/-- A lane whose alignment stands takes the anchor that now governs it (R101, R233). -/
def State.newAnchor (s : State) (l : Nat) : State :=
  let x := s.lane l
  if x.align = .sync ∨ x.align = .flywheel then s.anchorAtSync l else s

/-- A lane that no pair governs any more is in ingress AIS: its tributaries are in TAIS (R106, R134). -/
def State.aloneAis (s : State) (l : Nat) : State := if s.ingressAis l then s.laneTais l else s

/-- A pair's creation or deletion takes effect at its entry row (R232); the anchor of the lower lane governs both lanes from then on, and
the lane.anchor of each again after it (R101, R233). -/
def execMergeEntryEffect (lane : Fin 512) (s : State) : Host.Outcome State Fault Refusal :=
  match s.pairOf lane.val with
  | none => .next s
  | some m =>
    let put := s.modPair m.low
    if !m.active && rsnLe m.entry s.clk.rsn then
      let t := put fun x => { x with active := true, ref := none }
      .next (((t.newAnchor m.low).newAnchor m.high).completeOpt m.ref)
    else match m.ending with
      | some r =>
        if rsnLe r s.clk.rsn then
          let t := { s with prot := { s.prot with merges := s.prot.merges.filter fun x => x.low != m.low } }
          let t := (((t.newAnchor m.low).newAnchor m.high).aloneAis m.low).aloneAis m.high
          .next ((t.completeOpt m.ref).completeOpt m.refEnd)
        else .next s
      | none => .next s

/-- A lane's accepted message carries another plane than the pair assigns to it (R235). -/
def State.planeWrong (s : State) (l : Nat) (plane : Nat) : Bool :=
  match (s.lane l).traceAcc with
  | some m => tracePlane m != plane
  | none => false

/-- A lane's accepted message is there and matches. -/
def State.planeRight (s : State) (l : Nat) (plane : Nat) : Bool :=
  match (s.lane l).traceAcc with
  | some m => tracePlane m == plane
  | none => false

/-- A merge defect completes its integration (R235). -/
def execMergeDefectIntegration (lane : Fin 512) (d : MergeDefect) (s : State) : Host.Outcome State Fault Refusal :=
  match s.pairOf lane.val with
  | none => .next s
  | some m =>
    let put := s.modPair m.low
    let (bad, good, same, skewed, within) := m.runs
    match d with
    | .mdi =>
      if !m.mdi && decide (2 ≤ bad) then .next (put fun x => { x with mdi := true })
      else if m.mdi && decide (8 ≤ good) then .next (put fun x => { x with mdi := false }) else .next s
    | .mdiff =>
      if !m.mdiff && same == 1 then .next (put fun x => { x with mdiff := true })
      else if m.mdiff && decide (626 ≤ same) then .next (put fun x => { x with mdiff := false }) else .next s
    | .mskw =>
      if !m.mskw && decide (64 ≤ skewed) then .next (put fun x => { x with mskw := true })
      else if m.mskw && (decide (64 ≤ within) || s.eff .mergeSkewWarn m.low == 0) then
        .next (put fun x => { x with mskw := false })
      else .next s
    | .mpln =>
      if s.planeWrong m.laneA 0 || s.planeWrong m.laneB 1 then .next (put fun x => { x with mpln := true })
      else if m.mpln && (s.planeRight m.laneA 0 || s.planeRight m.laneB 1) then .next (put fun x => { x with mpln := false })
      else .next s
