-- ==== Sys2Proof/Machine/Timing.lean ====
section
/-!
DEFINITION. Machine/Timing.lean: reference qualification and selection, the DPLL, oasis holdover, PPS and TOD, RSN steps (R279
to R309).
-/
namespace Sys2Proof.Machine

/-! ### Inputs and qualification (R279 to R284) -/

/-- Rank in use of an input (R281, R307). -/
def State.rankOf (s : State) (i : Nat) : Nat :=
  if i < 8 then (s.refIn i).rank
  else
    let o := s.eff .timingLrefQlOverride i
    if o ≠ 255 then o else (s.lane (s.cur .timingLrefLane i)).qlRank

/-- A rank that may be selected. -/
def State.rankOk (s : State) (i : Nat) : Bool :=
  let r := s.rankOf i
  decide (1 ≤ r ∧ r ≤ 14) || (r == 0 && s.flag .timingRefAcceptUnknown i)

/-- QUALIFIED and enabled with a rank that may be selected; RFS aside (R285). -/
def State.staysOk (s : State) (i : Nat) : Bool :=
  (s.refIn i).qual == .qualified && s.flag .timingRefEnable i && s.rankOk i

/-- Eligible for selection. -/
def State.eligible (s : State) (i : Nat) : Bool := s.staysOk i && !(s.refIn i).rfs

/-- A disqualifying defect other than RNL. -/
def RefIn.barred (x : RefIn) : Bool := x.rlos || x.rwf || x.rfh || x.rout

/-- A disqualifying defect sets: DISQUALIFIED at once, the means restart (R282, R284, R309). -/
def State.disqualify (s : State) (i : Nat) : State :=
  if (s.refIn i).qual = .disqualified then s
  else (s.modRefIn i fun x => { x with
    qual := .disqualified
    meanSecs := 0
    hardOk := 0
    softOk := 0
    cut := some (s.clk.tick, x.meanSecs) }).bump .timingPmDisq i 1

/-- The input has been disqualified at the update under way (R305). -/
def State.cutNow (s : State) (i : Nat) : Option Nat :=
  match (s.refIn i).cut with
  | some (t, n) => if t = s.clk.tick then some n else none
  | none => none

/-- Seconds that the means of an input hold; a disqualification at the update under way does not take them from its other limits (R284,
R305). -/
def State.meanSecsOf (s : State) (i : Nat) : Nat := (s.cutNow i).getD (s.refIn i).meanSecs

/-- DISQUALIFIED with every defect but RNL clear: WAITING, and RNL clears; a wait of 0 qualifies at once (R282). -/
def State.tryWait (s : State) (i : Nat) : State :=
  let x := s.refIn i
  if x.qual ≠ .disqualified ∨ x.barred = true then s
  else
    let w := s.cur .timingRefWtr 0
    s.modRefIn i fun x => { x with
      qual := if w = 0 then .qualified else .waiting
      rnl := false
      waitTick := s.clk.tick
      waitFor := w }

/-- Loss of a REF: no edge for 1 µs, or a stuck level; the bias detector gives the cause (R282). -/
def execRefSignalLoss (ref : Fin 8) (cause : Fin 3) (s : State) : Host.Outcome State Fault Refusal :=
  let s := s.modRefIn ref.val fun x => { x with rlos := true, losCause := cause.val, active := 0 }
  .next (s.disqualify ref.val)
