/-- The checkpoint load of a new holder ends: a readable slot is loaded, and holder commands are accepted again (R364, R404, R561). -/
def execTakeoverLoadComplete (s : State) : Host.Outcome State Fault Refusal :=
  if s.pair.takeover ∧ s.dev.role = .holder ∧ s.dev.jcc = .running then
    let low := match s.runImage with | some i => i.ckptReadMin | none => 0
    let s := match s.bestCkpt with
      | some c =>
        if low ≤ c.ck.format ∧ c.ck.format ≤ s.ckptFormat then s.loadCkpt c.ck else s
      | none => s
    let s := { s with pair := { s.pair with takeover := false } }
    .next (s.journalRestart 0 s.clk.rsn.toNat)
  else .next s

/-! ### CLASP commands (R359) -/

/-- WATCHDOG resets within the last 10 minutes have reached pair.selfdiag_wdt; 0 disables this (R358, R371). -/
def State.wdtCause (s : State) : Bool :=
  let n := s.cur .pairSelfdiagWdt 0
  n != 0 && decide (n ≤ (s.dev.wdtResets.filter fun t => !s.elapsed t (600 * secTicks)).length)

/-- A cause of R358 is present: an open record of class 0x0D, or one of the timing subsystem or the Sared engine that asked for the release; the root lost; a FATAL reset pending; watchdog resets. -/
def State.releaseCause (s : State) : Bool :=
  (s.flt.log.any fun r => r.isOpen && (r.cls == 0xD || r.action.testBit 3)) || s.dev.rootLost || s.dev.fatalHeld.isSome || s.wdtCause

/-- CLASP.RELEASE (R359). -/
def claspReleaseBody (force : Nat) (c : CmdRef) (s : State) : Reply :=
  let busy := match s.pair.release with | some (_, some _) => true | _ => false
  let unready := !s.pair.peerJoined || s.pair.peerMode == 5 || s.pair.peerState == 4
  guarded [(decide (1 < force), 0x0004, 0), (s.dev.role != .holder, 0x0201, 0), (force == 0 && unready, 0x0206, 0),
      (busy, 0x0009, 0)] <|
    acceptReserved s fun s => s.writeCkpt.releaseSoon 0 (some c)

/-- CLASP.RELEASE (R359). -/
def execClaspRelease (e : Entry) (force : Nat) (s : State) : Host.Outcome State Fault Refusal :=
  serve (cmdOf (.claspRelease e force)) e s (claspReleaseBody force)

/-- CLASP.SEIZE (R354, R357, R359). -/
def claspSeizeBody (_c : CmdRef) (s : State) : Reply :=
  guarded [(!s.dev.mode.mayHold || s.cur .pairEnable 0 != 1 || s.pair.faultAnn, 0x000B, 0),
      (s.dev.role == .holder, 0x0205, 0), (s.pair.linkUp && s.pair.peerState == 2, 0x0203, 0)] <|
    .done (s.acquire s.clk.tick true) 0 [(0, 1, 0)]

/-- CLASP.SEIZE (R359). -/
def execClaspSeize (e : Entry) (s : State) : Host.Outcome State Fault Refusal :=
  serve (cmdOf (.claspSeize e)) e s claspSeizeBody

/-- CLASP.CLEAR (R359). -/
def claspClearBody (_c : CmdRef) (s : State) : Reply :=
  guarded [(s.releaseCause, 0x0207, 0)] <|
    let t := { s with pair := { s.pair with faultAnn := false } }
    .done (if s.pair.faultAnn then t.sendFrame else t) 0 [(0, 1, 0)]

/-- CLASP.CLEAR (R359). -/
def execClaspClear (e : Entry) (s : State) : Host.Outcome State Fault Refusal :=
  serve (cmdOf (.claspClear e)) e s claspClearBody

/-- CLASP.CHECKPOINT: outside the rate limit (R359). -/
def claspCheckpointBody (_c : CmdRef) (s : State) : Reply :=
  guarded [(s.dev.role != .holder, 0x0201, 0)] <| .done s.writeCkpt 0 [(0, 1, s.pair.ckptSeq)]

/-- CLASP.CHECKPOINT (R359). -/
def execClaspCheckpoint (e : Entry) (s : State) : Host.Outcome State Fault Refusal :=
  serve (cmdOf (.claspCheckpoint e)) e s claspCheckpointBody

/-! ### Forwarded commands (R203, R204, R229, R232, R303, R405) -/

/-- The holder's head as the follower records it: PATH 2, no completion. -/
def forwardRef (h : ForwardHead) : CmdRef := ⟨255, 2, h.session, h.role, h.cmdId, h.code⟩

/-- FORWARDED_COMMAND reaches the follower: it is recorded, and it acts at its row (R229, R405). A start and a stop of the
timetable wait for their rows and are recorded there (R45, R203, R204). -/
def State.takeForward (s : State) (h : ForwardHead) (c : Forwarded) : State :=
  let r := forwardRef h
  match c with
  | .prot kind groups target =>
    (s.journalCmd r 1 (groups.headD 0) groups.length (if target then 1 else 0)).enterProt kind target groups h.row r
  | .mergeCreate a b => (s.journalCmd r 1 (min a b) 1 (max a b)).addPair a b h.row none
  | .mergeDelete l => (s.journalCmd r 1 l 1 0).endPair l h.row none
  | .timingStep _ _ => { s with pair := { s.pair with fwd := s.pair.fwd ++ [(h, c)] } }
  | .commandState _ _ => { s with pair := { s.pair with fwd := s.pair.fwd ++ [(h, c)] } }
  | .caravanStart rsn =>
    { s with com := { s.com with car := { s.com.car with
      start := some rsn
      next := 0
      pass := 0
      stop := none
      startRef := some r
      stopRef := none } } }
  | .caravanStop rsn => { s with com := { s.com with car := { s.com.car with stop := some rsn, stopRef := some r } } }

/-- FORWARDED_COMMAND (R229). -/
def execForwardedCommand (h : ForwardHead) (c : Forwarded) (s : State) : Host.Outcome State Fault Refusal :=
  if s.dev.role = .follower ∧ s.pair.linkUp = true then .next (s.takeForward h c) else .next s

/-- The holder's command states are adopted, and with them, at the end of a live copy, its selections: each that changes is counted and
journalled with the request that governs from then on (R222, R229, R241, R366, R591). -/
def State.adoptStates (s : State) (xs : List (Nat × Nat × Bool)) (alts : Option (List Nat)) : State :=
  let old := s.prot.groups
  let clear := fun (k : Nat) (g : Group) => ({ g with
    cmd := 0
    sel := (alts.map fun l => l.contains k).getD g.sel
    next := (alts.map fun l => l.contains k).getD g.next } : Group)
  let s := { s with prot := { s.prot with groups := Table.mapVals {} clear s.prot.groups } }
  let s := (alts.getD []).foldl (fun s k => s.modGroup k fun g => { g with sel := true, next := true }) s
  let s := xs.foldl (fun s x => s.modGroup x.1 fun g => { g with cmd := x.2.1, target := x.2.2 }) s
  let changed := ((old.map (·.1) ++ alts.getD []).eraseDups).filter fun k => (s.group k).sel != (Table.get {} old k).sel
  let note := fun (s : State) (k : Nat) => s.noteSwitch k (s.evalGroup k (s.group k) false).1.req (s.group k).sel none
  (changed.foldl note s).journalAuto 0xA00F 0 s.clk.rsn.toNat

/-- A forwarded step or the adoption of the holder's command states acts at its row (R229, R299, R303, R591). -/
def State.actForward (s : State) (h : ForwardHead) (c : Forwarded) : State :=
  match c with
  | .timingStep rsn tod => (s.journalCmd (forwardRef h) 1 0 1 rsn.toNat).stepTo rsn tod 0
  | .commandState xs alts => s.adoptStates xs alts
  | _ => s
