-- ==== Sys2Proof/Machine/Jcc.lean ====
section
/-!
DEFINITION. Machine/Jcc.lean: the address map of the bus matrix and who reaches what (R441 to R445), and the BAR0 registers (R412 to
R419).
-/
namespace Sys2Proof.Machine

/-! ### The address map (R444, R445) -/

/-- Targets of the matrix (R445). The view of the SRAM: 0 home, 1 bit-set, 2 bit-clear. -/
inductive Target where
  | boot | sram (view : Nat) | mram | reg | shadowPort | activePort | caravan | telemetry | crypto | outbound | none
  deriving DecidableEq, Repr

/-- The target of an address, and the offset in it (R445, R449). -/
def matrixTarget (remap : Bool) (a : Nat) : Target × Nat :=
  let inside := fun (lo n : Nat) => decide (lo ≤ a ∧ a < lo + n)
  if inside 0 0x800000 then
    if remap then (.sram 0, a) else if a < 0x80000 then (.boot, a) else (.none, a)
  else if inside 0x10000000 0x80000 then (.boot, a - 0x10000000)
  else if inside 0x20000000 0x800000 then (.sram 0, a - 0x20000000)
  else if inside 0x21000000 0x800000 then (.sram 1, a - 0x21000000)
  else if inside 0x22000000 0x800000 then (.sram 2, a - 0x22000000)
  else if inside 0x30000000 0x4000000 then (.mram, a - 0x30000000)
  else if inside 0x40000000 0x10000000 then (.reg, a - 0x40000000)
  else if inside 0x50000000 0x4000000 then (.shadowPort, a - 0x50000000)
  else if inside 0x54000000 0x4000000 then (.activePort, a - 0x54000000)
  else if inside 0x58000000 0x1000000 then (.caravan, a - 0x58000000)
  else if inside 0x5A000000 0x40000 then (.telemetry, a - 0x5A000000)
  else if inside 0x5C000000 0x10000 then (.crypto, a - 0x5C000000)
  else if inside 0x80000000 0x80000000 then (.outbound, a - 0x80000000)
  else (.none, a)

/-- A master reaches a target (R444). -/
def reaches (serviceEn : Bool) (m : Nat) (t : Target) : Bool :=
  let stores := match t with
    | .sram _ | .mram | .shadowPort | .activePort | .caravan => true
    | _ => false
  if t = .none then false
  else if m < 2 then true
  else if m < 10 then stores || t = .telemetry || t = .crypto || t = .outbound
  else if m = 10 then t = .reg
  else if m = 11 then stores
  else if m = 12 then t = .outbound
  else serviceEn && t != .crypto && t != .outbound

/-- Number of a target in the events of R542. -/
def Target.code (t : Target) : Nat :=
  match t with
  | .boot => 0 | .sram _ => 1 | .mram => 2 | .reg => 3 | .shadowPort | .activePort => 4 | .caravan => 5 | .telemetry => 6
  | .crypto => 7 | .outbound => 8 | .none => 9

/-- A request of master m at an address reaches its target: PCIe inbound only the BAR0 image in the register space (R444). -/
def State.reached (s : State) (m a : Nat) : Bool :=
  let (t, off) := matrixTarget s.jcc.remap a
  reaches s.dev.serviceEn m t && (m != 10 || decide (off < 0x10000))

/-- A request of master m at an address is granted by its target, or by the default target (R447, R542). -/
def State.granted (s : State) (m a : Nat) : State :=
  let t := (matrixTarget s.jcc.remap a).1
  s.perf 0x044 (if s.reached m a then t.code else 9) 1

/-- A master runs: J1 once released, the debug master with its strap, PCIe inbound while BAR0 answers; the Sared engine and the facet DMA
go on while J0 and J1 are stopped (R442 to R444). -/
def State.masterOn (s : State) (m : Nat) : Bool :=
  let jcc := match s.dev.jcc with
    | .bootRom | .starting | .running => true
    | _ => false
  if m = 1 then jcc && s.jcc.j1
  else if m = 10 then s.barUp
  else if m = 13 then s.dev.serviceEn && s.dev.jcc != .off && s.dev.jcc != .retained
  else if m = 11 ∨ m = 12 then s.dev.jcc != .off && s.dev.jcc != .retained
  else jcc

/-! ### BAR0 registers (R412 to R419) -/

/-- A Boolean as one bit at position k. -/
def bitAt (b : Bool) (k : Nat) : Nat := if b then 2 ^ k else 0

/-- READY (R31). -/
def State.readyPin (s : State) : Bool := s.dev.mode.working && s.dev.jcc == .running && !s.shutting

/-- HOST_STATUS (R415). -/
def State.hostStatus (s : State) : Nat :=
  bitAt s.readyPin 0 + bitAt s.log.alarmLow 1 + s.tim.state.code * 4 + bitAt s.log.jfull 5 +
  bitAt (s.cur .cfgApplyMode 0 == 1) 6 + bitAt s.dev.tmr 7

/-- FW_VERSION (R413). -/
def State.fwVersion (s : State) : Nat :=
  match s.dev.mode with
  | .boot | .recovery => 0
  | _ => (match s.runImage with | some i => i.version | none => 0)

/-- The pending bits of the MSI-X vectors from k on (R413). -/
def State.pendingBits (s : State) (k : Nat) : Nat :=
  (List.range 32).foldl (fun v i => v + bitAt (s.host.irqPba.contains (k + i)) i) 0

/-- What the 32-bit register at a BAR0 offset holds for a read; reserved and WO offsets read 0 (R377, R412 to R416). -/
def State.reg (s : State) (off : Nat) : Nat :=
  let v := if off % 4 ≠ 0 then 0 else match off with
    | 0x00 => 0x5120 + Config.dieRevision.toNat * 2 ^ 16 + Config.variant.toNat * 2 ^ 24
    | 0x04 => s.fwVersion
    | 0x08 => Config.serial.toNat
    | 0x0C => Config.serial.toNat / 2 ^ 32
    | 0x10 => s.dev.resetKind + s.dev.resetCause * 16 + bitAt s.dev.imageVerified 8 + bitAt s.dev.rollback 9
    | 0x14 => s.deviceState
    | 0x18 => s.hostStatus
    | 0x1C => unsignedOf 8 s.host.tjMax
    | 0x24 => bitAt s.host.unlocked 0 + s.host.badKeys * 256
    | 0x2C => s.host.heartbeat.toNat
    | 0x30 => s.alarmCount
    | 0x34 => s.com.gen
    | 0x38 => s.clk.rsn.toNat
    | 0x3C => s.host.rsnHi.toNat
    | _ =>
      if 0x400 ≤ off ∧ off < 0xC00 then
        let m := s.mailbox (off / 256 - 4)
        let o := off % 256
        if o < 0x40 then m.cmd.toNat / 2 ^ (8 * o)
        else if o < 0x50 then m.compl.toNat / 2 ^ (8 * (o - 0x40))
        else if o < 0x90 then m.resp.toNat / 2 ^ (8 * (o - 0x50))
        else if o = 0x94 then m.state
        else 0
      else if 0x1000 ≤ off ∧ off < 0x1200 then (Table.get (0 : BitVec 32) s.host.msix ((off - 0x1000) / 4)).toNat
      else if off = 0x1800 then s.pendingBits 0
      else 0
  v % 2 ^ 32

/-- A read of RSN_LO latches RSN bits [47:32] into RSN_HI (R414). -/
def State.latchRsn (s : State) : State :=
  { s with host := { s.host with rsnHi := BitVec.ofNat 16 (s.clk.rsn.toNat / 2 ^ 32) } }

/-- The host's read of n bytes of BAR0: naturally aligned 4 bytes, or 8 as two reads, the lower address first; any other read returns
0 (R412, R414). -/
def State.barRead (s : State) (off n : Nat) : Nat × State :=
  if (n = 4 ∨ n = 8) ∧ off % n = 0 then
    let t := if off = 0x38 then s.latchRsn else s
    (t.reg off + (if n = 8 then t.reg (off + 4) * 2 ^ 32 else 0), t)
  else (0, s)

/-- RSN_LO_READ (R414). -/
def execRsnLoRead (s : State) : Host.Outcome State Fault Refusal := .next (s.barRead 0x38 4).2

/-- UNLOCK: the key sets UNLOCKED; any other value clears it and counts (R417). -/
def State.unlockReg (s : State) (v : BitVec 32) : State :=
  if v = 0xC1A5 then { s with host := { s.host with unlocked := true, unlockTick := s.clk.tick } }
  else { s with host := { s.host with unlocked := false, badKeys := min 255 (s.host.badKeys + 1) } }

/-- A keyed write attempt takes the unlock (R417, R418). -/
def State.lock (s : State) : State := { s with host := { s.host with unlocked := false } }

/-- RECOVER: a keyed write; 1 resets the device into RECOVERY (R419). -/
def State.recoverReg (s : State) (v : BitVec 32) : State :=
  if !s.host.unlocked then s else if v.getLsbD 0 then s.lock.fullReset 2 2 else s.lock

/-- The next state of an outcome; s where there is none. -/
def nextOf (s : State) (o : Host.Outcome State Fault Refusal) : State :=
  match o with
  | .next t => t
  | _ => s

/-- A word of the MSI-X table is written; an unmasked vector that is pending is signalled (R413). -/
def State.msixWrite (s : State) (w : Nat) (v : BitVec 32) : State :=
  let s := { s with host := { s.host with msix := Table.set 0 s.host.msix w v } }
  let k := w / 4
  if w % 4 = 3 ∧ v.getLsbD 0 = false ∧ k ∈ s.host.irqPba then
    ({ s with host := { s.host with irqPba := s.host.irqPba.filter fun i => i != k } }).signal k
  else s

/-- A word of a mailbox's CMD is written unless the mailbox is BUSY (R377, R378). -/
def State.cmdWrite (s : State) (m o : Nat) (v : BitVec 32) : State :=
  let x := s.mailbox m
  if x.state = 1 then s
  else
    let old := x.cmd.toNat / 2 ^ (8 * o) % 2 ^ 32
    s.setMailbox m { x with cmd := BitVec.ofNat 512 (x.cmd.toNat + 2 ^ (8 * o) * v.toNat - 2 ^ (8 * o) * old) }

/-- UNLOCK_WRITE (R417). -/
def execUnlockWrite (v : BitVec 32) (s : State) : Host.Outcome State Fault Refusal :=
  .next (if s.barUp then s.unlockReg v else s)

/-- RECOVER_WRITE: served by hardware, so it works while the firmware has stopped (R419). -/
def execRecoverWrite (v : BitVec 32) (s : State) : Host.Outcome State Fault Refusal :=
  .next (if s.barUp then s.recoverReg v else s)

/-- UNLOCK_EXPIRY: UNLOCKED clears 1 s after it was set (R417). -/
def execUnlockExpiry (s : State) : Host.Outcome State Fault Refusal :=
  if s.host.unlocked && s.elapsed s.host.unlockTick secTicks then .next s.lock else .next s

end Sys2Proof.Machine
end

§ **What you should do**: Filter the entries above and keep only the lines with the word "clears".

§ **Problem solution**:
/-- DISQUALIFIED with every defect but RNL clear: WAITING, and RNL clears; a wait of 0 qualifies at once (R282). -/
/-- UNLOCK: the key sets UNLOCKED; any other value clears it and counts (R417). -/
/-- UNLOCK_EXPIRY: UNLOCKED clears 1 s after it was set (R417). -/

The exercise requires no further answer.